How Alexander the Great arranged the alcohol competition and why it ended badly
How Alexander the Great arranged the alcohol competition and why it ended badly

Alexander the Great is known as a man who conquered huge empires and wrote a completely new chapter in the history of ancient times, and his name remains a household name to this day, associated with glory, conquest and power, with youth and pride. Alexander also became famous for his hedonistic lifestyle and irrepressible passion for wine. But no one could have imagined that this passion would drive several dozen people into the grave.

Sculpture of Alexander the Great

The origins of Alexander's addiction to alcohol can be found in his family, as well as in the culture of the society to which he belonged. It is known that the ancient Macedonians drank wine without diluting it with water. This habit was considered barbaric by their southern neighbors in Greek city-states such as Athens. Alexander drank "like a sponge" in his youth, partly due to the fact that his own parents pushed him to do so.

Aristotle, a philosopher from the Macedonian city of Stagir, teaches young Alexander at the royal palace of Pella

It is known that the young ruler of Macedonia was educated by one of the founding fathers of philosophy - Aristotle. And during his campaigns, he surrounded himself with advisers.

During his stay in the Persian city of Susa in 324 BC, one of his advisers, a 73-year-old gymnosophist (literally means "naked sage") named Kalan, reported that he felt terminally ill and preferred to commit suicide rather than slowly dying.

Marriage of Statira II with Alexander the Great and her sister Drypetida with Hephaestion in Susa in 324 BC. Late 19th century engraving

Alexander tried to convince him that this should not be done, but Kalan was unshakable in his decision. In order to commit suicide, the philosopher chose self-immolation.

One of Alexander's senior officers wrote about the death of Kalan, describing it as a real sight: “… At the moment when the fire broke out, by order of Alexander, an impressive salute began: they blew the horns, the soldiers unanimously began to chant, and the elephants joined the people, starting to trumpet ".

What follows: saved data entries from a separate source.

/-- Settles O54 by `toNat_nextPosition`. -/
theorem phaseAdvancesPhModuloNumDigits : Obligations.PhaseAdvancesPhModuloNumDigits := fun s h =>
  ⟨_, exec_phase s, toNat_nextPosition h s.ph, toNat_nextPosition_lt h s.ph⟩

/-- Settles O55: VAL takes the low W_VAL bits of the operand, which has at most 14. -/
theorem decompCutsToTheWidthOfVal : Obligations.DecompCutsToTheWidthOfVal := by
  intro v s
  refine ⟨lowBits s.cfg.wVal v.toNat, ?_, rfl, lowBits_lt _ _, fun h => ?_⟩
  · rw [exec_decomp, setValue, decompDigits_eq]
  · exact lowBits_of_lt (v.isLt.trans_le (Nat.pow_le_pow_right two_pos h))

end Sys2Proof.Machine
end

section
/-! PROOFS. What each stimulus does to the registers, the lines and the device (spec/10_state.md): the events a command
appends, which registers it writes, and that the lines and the device follow the events. -/

namespace Sys2Proof.Machine

/-! ### Edges and reset -/

/-- A rising edge is a line at 0 driven to 1 (R30). -/
theorem rising_iff (old new : Bool) : rising old new = true ↔ new = true ∧ old = false := by
  simp [rising, and_comm]

/-- Settles O31: both writes of the device stand under `rising`. -/
theorem deviceActsOnRisingEdgesOnly : Obligations.DeviceActsOnRisingEdgesOnly := by
  refine fun n l d => ⟨fun hclk => ?_, fun hlatch => ?_, fun e hc hl => ?_⟩
  · rw [deviceStep, if_pos ((rising_iff _ _).2 ⟨rfl, hclk⟩), shiftIn, lowBits]
    cases l.data <;> rfl
  · rw [deviceStep, if_pos ((rising_iff _ _).2 ⟨rfl, hlatch⟩)]
  · match e with
    | .pin .latch b => exact if_neg fun hr => hl (by simpa using (rising_iff _ _).1 hr)
    | .pin .clk b => exact if_neg fun hr => hc (by simpa using (rising_iff _ _).1 hr)
    | .pin .data _ => rfl
    | .sampleReq => rfl

/-- Reset's events: CLK is only driven to 0, so CHAIN is kept, and OUT changes only where LATCH stood at 0 (R202). -/
theorem deviceAfter_resetEvents_eq (n : Nat) (l : Lines) (d : Device) :
    deviceAfter n resetEvents l d = if l.latch then d else ⟨d.chain, d.chain⟩ := by
  cases hl : l.latch with
  | true => exact deviceAfter_resetEvents n l d hl
  | false => simp [resetEvents, deviceAfter, deviceStep, lineStep, rising, hl]

/-- Settles O1: the registers' values are those of `applyReset`, and its three events drive all three lines. -/
theorem resetSetsTheValuesOfR40 : Obligations.ResetSetsTheValuesOfR40 := by
  intro s rest he
  rw [step_of_env_cons he, ← deviceAfter_resetEvents_eq s.cfg.chainLen]
  rfl

/-! ### What drives the lines and the device -/

/-- `t` comes of `s` by the events `es`: they are appended to the sequence, the lines and the device follow them in
order (R29, R36, R180), and the parameters stay (R34). -/
structure DrivenBy (es : List Event) (s t : State) : Prop where
  events : t.events = s.events ++ es
  lines : t.lines = linesAfter es s.lines
  dev : t.dev = deviceAfter s.cfg.chainLen es s.lines s.dev
  cfg : t.cfg = s.cfg

/-- A change of no line, device register, event or parameter is driven by no event. -/
theorem drivenBy_nil {s t : State} (he : t.events = s.events) (hl : t.lines = s.lines) (hd : t.dev = s.dev)
    (hc : t.cfg = s.cfg) : DrivenBy [] s t :=
  ⟨by rw [he, List.append_nil], hl, hd, hc⟩

theorem DrivenBy.trans {es fs : List Event} {s t u : State} (h : DrivenBy es s t) (k : DrivenBy fs t u) :
    DrivenBy (es ++ fs) s u where
  events := by rw [k.events, h.events, List.append_assoc]
  lines := by rw [k.lines, h.lines, linesAfter_append]
  dev := by rw [k.dev, h.cfg, h.lines, h.dev, deviceAfter_append]
  cfg := k.cfg.trans h.cfg

theorem drivenBy_emit (es : List Event) (s : State) : DrivenBy es s (emit es s) :=
  ⟨emit_events s es, emit_lines s es, emit_dev s es, emit_cfg s es⟩

theorem drivenBy_drawPhase (p : PosIx) (sv : Bool) (s : State) :
    DrivenBy (drawnEvents s.cfg s.dig sv p) s (drawPhase p sv s) :=
  ⟨drawPhase_events s p sv, drawPhase_lines s p sv, drawPhase_dev s p sv, drawPhase_cfg s p sv⟩

theorem drivenBy_drawPhases (ps : List PosIx) (sv : Bool) (s : State) :
    DrivenBy (ps.flatMap (drawnEvents s.cfg s.dig sv)) s (ps.foldl (fun t p => drawPhase p sv t) s) := by
  induction ps generalizing s with
  | nil => exact drivenBy_nil rfl rfl rfl rfl
  | cons p ps ih => exact (drivenBy_drawPhase p sv s).trans (ih (drawPhase p sv s))

/-- The digits the refresh commands draw: those of the ports' value, as far as VAL holds it (R147, R149). -/
def portDigits (s : State) : Vector DigitReg 4 := decompDigits (lowBits s.cfg.wVal (value s.inputs))

/-- The events a command appends; `exec_drivenBy` ties them to `exec`. -/
def commandEvents (i : Instr) (s : State) : List Event :=
  match i with
  | .encd _ => []
  | .encp _ => []
  | .dpclr => []
  | .decomp _ => []
  | .shout b => serBits b
  | .wrsr seg mask => loadEvents seg mask
  | .load => loadEvents s.seg s.mask
  | .phase => drawnEvents s.cfg (portDigits s) s.inputs.showVolt s.ph
  | .frame => (framePositions s.cfg).flatMap (drawnEvents s.cfg (portDigits s) s.inputs.showVolt)

/-- Every command completes, and drives the lines and the device by its events alone. -/
theorem exec_drivenBy (i : Instr) (s : State) : ∃ t, exec i s = .next t ∧ DrivenBy (commandEvents i s) s t := by
  cases i with
  | encd d =>
    rcases Nat.lt_or_ge d.toNat 10 with hd | hd
    · exact ⟨_, exec_encd_of_lt s hd, drivenBy_nil rfl rfl rfl rfl⟩
    · exact ⟨_, exec_encd_of_ge s hd, drivenBy_nil rfl rfl rfl rfl⟩
  | encp k => exact ⟨_, exec_encp k s, drivenBy_nil rfl rfl rfl rfl⟩
  | dpclr => exact ⟨_, exec_dpclr s, drivenBy_nil rfl rfl rfl rfl⟩
  | decomp v => exact ⟨_, exec_decomp v s, drivenBy_nil rfl rfl rfl rfl⟩
  | shout b => exact ⟨_, exec_shout b s, drivenBy_emit _ s⟩
  | wrsr seg mask => exact ⟨_, exec_wrsr seg mask s, drivenBy_emit _ s⟩
  | load => exact ⟨_, exec_load s, drivenBy_emit _ s⟩
  | phase =>
    have h := drivenBy_drawPhase s.ph s.inputs.showVolt (setValue (value s.inputs) s)
    exact ⟨_, exec_phase s, h.events, h.lines, h.dev, h.cfg⟩
  | frame =>
    have h := drivenBy_drawPhases (framePositions s.cfg) s.inputs.showVolt (setValue (value s.inputs) s)
    exact ⟨_, exec_frame s, h.events, h.lines, h.dev, h.cfg⟩

theorem runWord_drivenBy (w : Cmd) (s : State) : ∃ t es, runWord w s = .next t ∧ DrivenBy es s t := by
  cases hw : decode w with
  | ok i =>
    obtain ⟨t, ht, hes⟩ := exec_drivenBy i s
    exact ⟨t, commandEvents i s, (runWord_of_decode s hw).trans ht, hes⟩
  | error e => exact ⟨_, [], runWord_of_illegal s hw, drivenBy_nil rfl rfl rfl rfl⟩

theorem respond_drivenBy (x : Stimulus) (s : State) : ∃ t es, respond x s = .next t ∧ DrivenBy es s t := by
  have hreset : DrivenBy resetEvents s (applyReset s) := ⟨rfl, rfl, rfl, rfl⟩
  cases x with
  | command w => exact runWord_drivenBy w s
  | tick => exact runWord_drivenBy _ s
  | reset => exact ⟨_, resetEvents, rfl, hreset⟩
  | resetWithCommand w => exact ⟨_, resetEvents, rfl, hreset.events, hreset.lines, hreset.dev, hreset.cfg⟩
  | write p =>
    exact ⟨_, [], rfl, drivenBy_nil (writePort_events s p) (writePort_lines s p) (writePort_dev s p) (writePort_cfg s p)⟩

/-- Settles O16: an idle step appends nothing, and any other is a response to the first stimulus. -/
theorem everyStepDrivesLinesAndDeviceByItsEvents : Obligations.EveryStepDrivesLinesAndDeviceByItsEvents := by
  intro s
  cases he : s.env with
  | nil => exact ⟨s, [], step_of_env_nil he, (List.append_nil _).symm, rfl, rfl, rfl⟩
  | cons x rest =>
    obtain ⟨t, es, ht, h⟩ := respond_drivenBy x { s with env := rest }
    exact ⟨t, es, (step_of_env_cons he).trans ht, h.events, h.lines, h.dev, h.cfg⟩

/-! ### Sample requests -/

theorem count_sampleReq_serBits (b : Byte) : (serBits b).count .sampleReq = 0 := by
  simp [serBits, bitEvents]

theorem count_sampleReq_loadEvents (seg mask : Byte) : (loadEvents seg mask).count .sampleReq = 0 := by
  simp [loadEvents, count_sampleReq_serBits]

/-- Drawing positions asks for one sample each time it comes to DP_INDEX in a mode that samples (R146). -/
theorem count_sampleReq_drawnEvents (c : Config) (ds : Vector DigitReg 4) (sv : Bool) (ps : List PosIx) :
    (ps.flatMap (drawnEvents c ds sv)).count .sampleReq =
      if sv = true ∨ c.sampleInTimeMode = true then ps.count c.dpIndex else 0 := by
  induction ps with
  | nil => simp
  | cons p ps ih =>
    rw [List.flatMap_cons, List.count_append, ih, drawnEvents_eq, List.count_append,
      count_sampleReq_loadEvents, List.count_cons, Nat.add_zero]
    by_cases hp : p = c.dpIndex <;> by_cases hm : sv = true ∨ c.sampleInTimeMode = true <;>
      simp [hp, hm, Nat.add_comm]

Alexander the Great, the Indian gymnosophist Kalan, who received the news of the death by self-immolation. Painting by Jean-Baptiste de Champagne, 1672

After the philosopher was completely consumed by the flames, Alexander fell into melancholy, because he had lost a good friend and companion. As a result, he decided to honor the late philosopher with a "worthy" event, in his opinion. At first he thought about organizing the Olympic Games in Susa, but he had to abandon this idea as the locals knew very little about Greek sports.

Alexander III the Great

It is important to note that the secret of Alexander's greatness was his ability to unite different cultures, more specifically Greek and Persian, and to emphasize this cultural and political fusion, he married Roxana, the daughter of an influential Persian nobleman.

In addition, it was in Susa that the young emperor organized a mass wedding between representatives of the Persian nobility and his trusted officers and soldiers. All this was carried out with the aim of legitimizing his conquests and himself as the true successor of the Persian shahs.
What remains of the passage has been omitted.